Айзек
Я потрясен тем, сколько человек пришло на похороны Кристал. Здесь так много людей, что церковь не смогла вместить их всех, поэтому близких друзей и семью выводят вперед, в то время как остальные из нас стоят сзади, а некоторые даже снаружи.
Церемония красивая, но я не уделяю ей особого внимания. Я здесь, чтобы поддержать своих маму, папу и студентов. Мне плохо даются подобные ситуации. Никогда не знаю, что сказать или сделать. Все, что я могу, это предложить свою молчаливую поддержку и надеяться, что этого достаточно.
Как в киношном клише, небо плачет крупными слезами, когда гроб опускают в землю. Многие люди произносят свои хвалебные речи, все они рассказывают разные истории о пожилой леди, которую все они очень любили, но я обращаю внимание только на Элоизу, ожидая ее речи.
Она прекрасна, хорошо написана и от чистого сердца. Ее слезы радости смешаны с грустным смехом, когда она рассказывает о женщине, которая была ей ближе, чем бабушка. Я наблюдаю, как ее прекрасные глаза закрываются всякий раз, когда она делает вдох в конце предложения, и я знаю, что мысленно она представляет себе старую леди.
Все бросают землю и розы на гроб, когда он опускается на дно, но Элоиза бросает кофейные зерна и ставит бутылку «Бейлис» на закрытую крышку. Это вызывает у людей улыбку. Каким бы печальным ни было событие, они знают, что Кристал определенно оценила бы прощальный подарок.
Меня удивляет, что только молодая девушка могла быть настолько храброй, чтобы добавить это к захоронению.
Я встаю на свое место рядом с родителями. Мама тихо плачет, когда Элоиза произносит последние слова и ищет своих друзей в толпе. Моя мама протягивает ей руку, и она, не колеблясь, встает между нами.

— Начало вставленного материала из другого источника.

/-- One bar engine (R87–R130). -/
structure Bar where
  /-- Tone curves, word index curve × 2,048 + knot. -/
  tone : RegMap := []
  /-- Screening matrix window, by word index. -/
  matrix : RegMap := []
  /-- Target and in-force correction tables, by column. -/
  tgt : RegMap := []
  inf : RegMap := []
  /-- Dirty blocks of 1,024 columns. -/
  dirty : List Nat := []
  /-- Tone-offset knots in force, `TON_OFS_NOW`. -/
  oNow : Vector Int 17 := Vector.replicate 17 0
  flight : List Flight := []
  /-- Window writes (column, word, session, role) and colour-hold entries and knots that wait for the next line begun (R119,
  R116). -/
  winQ : List (Nat × Word × Nat × Role) := []
  holdQ : List (Nat × Nat) := []
  knotQ : List (Nat × Int) := []
  /-- Columns whose OUT_LO the colour hold unit sets at the next line begun (R238). -/
  autoQ : List Nat := []
  /-- Job being composed and the job line, `LYR_JOB` and `LYR_LINE`. -/
  job : BitVec 16 := 0
  line : Nat := 0
  /-- Print line whose wait is counted, and the object awaited there (R98). -/
  waitLine : Option Nat := none
  waitObj : Option Nat := none
  /-- Print line whose wait for a slewer read is counted. -/
  slewWait : Option Nat := none
  /-- Bad reference already raised in a slot: first line and object (R97). -/
  bad : Vector (Option (Int × Nat)) 13 := Vector.replicate 13 none
  /-- A line that waits for the sideband. -/
  mid : Option MidLine := none
  /-- Sideband entries written as a donor, oldest line first (R126). -/
  side : List SideEntry := []
  /-- Print line whose wait for the substitute bar is counted. -/
  sideWait : Option Nat := none
  /-- `NZM_STAT`.OUT_COLS is counted from `inf`; this is the run of Ace failures of BAR0 (R109). -/
  aceRun : Nat := 0
  /-- `NZM_STAT`.SUB_OVF. -/
  subOvf : Bool := false
  /-- Lane and archive entries of the line composed that wait for queue room: queue and entry. -/
  outQ : List (Nat × Entry) := []
  /-- F of the last line completed, and bytes fetched and skipped beyond whole MiB (R110). -/
  lastF : Nat := 0
  fetchRem : Nat := 0
  skipRem : Nat := 0
deriving DecidableEq, Repr

/-! ### Encoders (R131–R145) -/

/-- What a calibration run has collected (R138): periods, and of the uncorrected samples the extremes, sums and radii. -/
structure EncRun where
  /-- A period boundary has been seen since the run (re)started. -/
  begun : Bool := false
  periods : Nat := 0
  count : Nat := 0
  maxS : Int := 0
  minS : Int := 0
  maxC : Int := 0
  minC : Int := 0
  sumS : Int := 0
  sumC : Int := 0
  sumSC : Int := 0
  /-- Radius in 1/256 code. -/
  rMax : Nat := 0
  rMin : Nat := 0
  rSum : Nat := 0
deriving DecidableEq, Repr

Я наклоняюсь к ней, прикрывая ее своим зонтом, пока дочь Кристал произносит речь и бросает несколько фотографий на гроб.
Не уверен, почему Элоиза решила встать рядом с моей семьей. Вижу, как ее родители смотрят в эту сторону со смущенным выражением на лицах, прежде чем глаза ее отца поворачиваются ко мне и сужаются. Ему любопытно, но я не сделал ничего плохого, так что не чувствую угрозы от его обвиняющих взглядов.

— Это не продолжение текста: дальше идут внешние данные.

-- ==== Sys2Proof/Decode.lean ====
section
/-! DEFINITION. The commands a word spells by the bits of spec/opcode_table.json: the table gives no row any bits, so no
word spells a command. -/
namespace Sys2Proof

/-- The command the table's bits spell: none, since no row gives bits. -/
def decodeTableWord (_nbits _w : Nat) : Option Instr := none

end Sys2Proof
end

Мой отец протягивает Элоизе носовой платок, и она берет его с легкой улыбкой, используя, чтобы остановить слезы на глазах, прежде чем они успеют скатиться по ее румяным щекам.

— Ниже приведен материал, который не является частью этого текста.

/-- R139: ARM and POS_SET of `ENC_CMD`, which the holder forwards. -/
def State.encFx (s : State) (ch : Fin 4) (w : Word) : State :=
  (s.when (w.getLsbD 0) fun s => s.onCh ch fun x => { x with armed := true }).when
    (w.getLsbD 1 && s.fb (F.ENC_CFG_EN ch.val)) fun s => s.posSet ch

/-- A write of `ENC_CMD`: in `STANDBY` only CAL is a seat's own (R291). -/
def State.encCmd (s : State) (ses : Fin 5) (ch : Fin 4) (w : Word) : State :=
  s.sesCmd ses .installer (encCmdAddr ch) w fun s =>
    if s.inMode .standby && !w.getLsbD 2 then none
    else
      let own := !s.inMode .standby
      let s1 := s.when own fun s => s.encFx ch w
      let s2 := s1.when (w.getLsbD 2 && s1.enc.ch[ch].cal == .none) fun s => s.onCh ch fun x => { x with cal := .collect {} }
      some (if own then s2.fwdWrite ses (encCmdAddr ch) (w &&& 3#32) else s2)

/-- ENC_ARM (R139). -/
def execEncArm (ses : Fin 5) (ch : Fin 4) (s : State) : Host.Outcome State Fault Refusal := .next (s.encCmd ses ch 1)

/-- ENC_POS_SET (R139). -/
def execEncPosSet (ses : Fin 5) (ch : Fin 4) (s : State) : Host.Outcome State Fault Refusal := .next (s.encCmd ses ch 2)

/-- ENC_CAL (R138). -/
def execEncCal (ses : Fin 5) (ch : Fin 4) (s : State) : Host.Outcome State Fault Refusal := .next (s.encCmd ses ch 4)

/-- R138: the values a complete run gives: SIN_OFS, COS_OFS, GAIN, PHASE and RESID; ⟨s·c′⟩ is over the offset-free values.
Values beyond a field's range are clamped to it.  Where an amplitude is 0 the quotient is open: `g` and `p` stand for it. -/
def EncRun.result (r : EncRun) (g p : Nat) : Int × Int × Int × Int × Nat :=
  let so := tdivI (r.maxS + r.minS) 2
  let co := tdivI (r.maxC + r.minC) 2
  let aS2 := r.maxS - r.minS
  let aC2 := r.maxC - r.minC
  let n : Int := r.count
  let prod := r.sumSC * 4 - 2 * (r.maxS + r.minS) * r.sumC - 2 * (r.maxC + r.minC) * r.sumS
    + (r.maxS + r.minS) * (r.maxC + r.minC) * n
  let gain := if aC2 = 0 then (g : Int) else rdivI (32768 * aS2) aC2.natAbs
  let ph := if n * aS2 * aC2 = 0 then (p : Int) else rdivI (32768 * 2 * prod) (n * aS2 * aC2).natAbs
  let dev := max (r.rMax * r.count - r.rSum) (r.rSum - r.rMin * r.count)
  let resid := if r.rSum = 0 then 0 else dev * 65536 * 100000000 / (r.rSum * 628318531)
  (clampI (-8192) 8191 so, clampI (-8192) 8191 co, clampI 1 65535 gain, clampI (-16384) 16384 ph, min 65535 resid)

/-- ENC_CAL_COMPLETE (R138): the run has its 1,024 periods. -/
def State.encCalDone (s : State) (ch : Fin 4) : State :=
  match s.enc.ch[ch].cal with
  | .collect r =>
    if r.periods < 1024 then s
    else
      let v := r.result s.freeNat s.drawn.freeNat
      (((s.drawn.drawn.onCh ch fun x => { x with cal := .slew v.1 v.2.1 v.2.2.1 v.2.2.2.1 0 }).setF (F.ENC_CAL_QUAL_RESID ch.val)
        v.2.2.2.2).setF (F.ENC_CAL_QUAL_COUNT ch.val) (satAdd 16 (s.f (F.ENC_CAL_QUAL_COUNT ch.val)) 1)).setF
        (F.ENC_CAL_TIME_SEC ch.val) (s.tim.sec % 2 ^ 32)
  | _ => s

def execEncCalComplete (ch : Fin 4) (s : State) : Host.Outcome State Fault Refusal := .next (s.live fun s => s.encCalDone ch)

/-- A calibration run on channel ch is abandoned; values in force stay (R138, R145). -/
def State.encCalDrop (s : State) (ch : Fin 4) : State :=
  (s.onCh ch fun x => { x with cal := match x.cal with | .collect _ => .none | c => c }).onChl fun c => { c with
    running := c.running.filter (fun u => u ≠ (1, ch.val)) }

/-- ENC_CAL_TIMEOUT (R138): a run not complete within 60 s is abandoned. -/
def execEncCalTimeout (ch : Fin 4) (s : State) : Host.Outcome State Fault Refusal :=
  .next (s.live fun s => match s.enc.ch[ch].cal with
    | .collect r => if r.periods < 1024 then s.encCalDrop ch else s
    | _ => s)

/-- ENC_STILL_TIMEOUT (R142, R145): it counts once no boundary has been timed for the time `ENC_STILL_TMO` sets. -/
def execEncStillTimeout (ch : Fin 4) (s : State) : Host.Outcome State Fault Refusal := .next (s.live fun s => s.restCheck ch)

/-- R143: the web source after a reset is the primary; where it is still retired the alternate takes over, or LOST is set. -/
def State.sourceRestart (s : State) : State :=
  let p := s.f F.ENC_WEB_SRC_PRIMARY
  let s1 := s.onEnc fun e => { e with act := chOf p, onAlt := false, lost := false, frac := 0 }
  if !s1.retired (64 + p) then s1
  else if s1.altUsable then s1.useAlt
  else s1.onEnc fun e => { e with lost := true }

/-- R140: the channels restart: P at 0, REF and ARMED clear; the web source is the primary again. -/
def State.encRestart (s : State) : State :=
  (s.onEnc fun e => { adc := e.adc, tick := e.tick + 1, pweb := 0 }).sourceRestart

/-- R140: on leaving `IDLE/COLD` REF reads 0; P keeps its value, and the motion meanwhile is not counted. -/
def State.encWake (s : State) : State := s.onEnc fun e => { e with ch := e.ch.map (fun x => { x with ref := false, woken := x.seen }) }

/-- `ENC_CFG`.EN = 0: the channel is held at zero, REF = 0. -/
def State.encOff (s : State) (ch : Fin 4) : State :=
  s.onCh ch fun x => { k := x.k, armed := x.armed }

end Sys2Proof.Machine
end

Толпа становится плотнее, когда священник произносит последние слова, и Элоиза кладет носовой платок в карман своего черного платья-туники. Я чувствую, как ее пальцы касаются моей ноги, когда я подхожу еще ближе, стараясь избежать давления сзади.
Слышу, как она прерывисто выдыхает. Знаю, что она пытается не заплакать, и меня переполняет потребность утешить ее.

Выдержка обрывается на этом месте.